MOL Group said it aims to be in the “top 25%” in the refinery business across Europe.
The Hungarian company, which has seen a boom in its downstream production amid the oil price decline, saw the creation of its Danube refinery 50 years ago.
During that time like much of Eastern European the country was under a socialist regime.
In the final part of Energy Voice’s week-long series from Budapest, we look at how the company’s refinery business has gone from strength to strength.
Zsolt Petho, downstream director for MOL Hungary, said: “We don’t want to be better than refineries in America, we don’t want to be better than a refinery in India – we want to be in the top 25% in Europe.
“We inherited this refinery from the socialist regime, and since then we’ve put in not just financial effort, but a lot of human effort too.”
The Danube refinery is located at Százhalombatta near Budapest and employs about 1,200 people.

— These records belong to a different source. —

-- ==== Sys2Proof/Machine/Instars.lean ====
section
/-!
DEFINITION. Shared regions (09 R281 to R315): instars and their counts, attachments, publishing, salvage, the instar commands.
-/
namespace Sys2Proof.Machine

/-! ## Instars (09 R285, R303 to R305) -/

/-- The sharing entry of a region. -/
def State.sharedOf (s : State) (r : Nat) : Option Shared := tabGet s.shareds r
/-- Replace the sharing entry of a region. -/
def State.setShared (s : State) (r : Nat) (x : Shared) : State := { s with shareds := tabSet s.shareds r x }

/-- A retained instar. -/
def State.instOf (s : State) (r n : Nat) : Option Inst := s.insts.find? (fun i => i.region == r && i.number == n)

/-- The reference count of an instar: attachments at it, jobs that hold it, 1 for the head (09 R303). -/
def State.instCount (s : State) (r n : Nat) : Nat :=
  (s.attaches.filter (fun a => a.2.region == r && a.2.base == n)).length
  + (s.jobs.filter (fun j => tabGet j.2.inputs r == some n)).length
  + b2n ((s.sharedOf r).any (·.head == n))

/-- Free a version: its home, its poison and its record. A read still under way goes on under the tile's map index. -/
def State.freeVersion (s : State) (v : Nat) : State :=
  match tabGet s.versions v with
  | none => s
  | some x =>
    let k := verKey v
    let s := if x.entry.state = 2 then s.abortMove (x.entry.moveTag % 8192) 7 else s
    let s := (s.freeHome (s.tgt k)).unpoison k
    let i := ((s.region x.region).bind (fun r => s.regionTile r x.tile)).getD 0
    let s := { s with accesses := s.accesses.map (fun (a : Access) => if a.key = k then { a with key := i } else a) }
    { s with versions := tabDel s.versions v, writeAborts := tabDel s.writeAborts k }.slotsOf x.entry

/-- The next newer instar that published a tile after instar `i`. -/
def State.nextPublished (s : State) (r t i : Nat) : Option Nat :=
  let head := match (s.region r).bind (fun x => s.regionTile x t) with
    | some k => (tabGet s.headInst k).toList
    | none => []
  let recs := s.versions.filterMap (fun v =>
    if v.2.region = r ∧ v.2.tile = t ∧ v.2.owner.isNone then some v.2.inst else none)
  ((head ++ recs).filter (fun n => decide (n > i))).foldl (fun m n => match m with
    | none => some n
    | some b => some (Nat.min b n)) none

/-- Whether a replaced version is still needed: some retained instar from its own up to its successor's (09 R304). -/
def State.versionNeeded (s : State) (x : Version) : Bool :=
  match s.nextPublished x.region x.tile x.inst with
  | none => true
  | some j => s.insts.any (fun k => k.region == x.region && decide (x.inst ≤ k.number ∧ k.number < j))

/-- Reclaim the instars of a region whose count is 0 and that no late copy reads (09 R295), and free the versions no retained instar needs (09 R303, R304). -/
def State.reclaim (s : State) (r : Nat) : State :=
  let late (n : Nat) : Bool := s.held.any (fun h => h.saw.any (fun w => w.region == r && w.published != 0 && w.base == n))
  let gone := s.insts.filter (fun i => i.region == r && s.instCount r i.number == 0 && !late i.number)
  let s := { s with insts := s.insts.filter (fun i => !gone.contains i) }.bump 0x900 0x1B gone.length
  (s.versions.filter (fun v => v.2.region == r && v.2.owner.isNone && !s.versionNeeded v.2)).foldl
    (fun s v => (s.freeVersion v.1).bump 0x900 0x1C 1) s

/-! ## Attachments (09 R288 to R293, R307 to R311) -/

/-- The overlay versions of an attachment: version and tile, ascending by tile. -/
def State.overlay (s : State) (att : Nat) : List (Nat × Nat) :=
  (s.versions.filter (fun v => v.2.owner == some att)).foldl (fun l v => ins v.2.tile v.1 l) []
where
  ins (t v : Nat) : List (Nat × Nat) → List (Nat × Nat)
    | [] => [(v, t)]
    | (w, u) :: l => if t < u then (v, t) :: (w, u) :: l else (w, u) :: ins t v l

Its prominence in the region has seen generations of fathers and sons working at the refinery since its inception.
The refinery has a capacity of 165 000 bpd (8.1 mtpa) of crude oil.
It is one of the largest refineries in Central Eastern Europe (CEE) region.
The facility has 54 major process plants and is flexible in the processing of crudes from Russia through Friendship pipeline, and alternative crude oils through Adria pipeline.
Earlier this week David Pullan,group downstream development senior vice president for the company, said the downstream side of the business had seen “very good” results.
MOL’s main refinery operations are in Croatia, Hungary and Slovakia with its footprint extending into the greater central European areas of Austria, the Czech Republic, Poland, Romania, Bosnia and Serbia.
Pullan says the secret to MOL’s overall success in recent years, and despite the low oil price, is down to its integrated model in both its upstream and downstream business.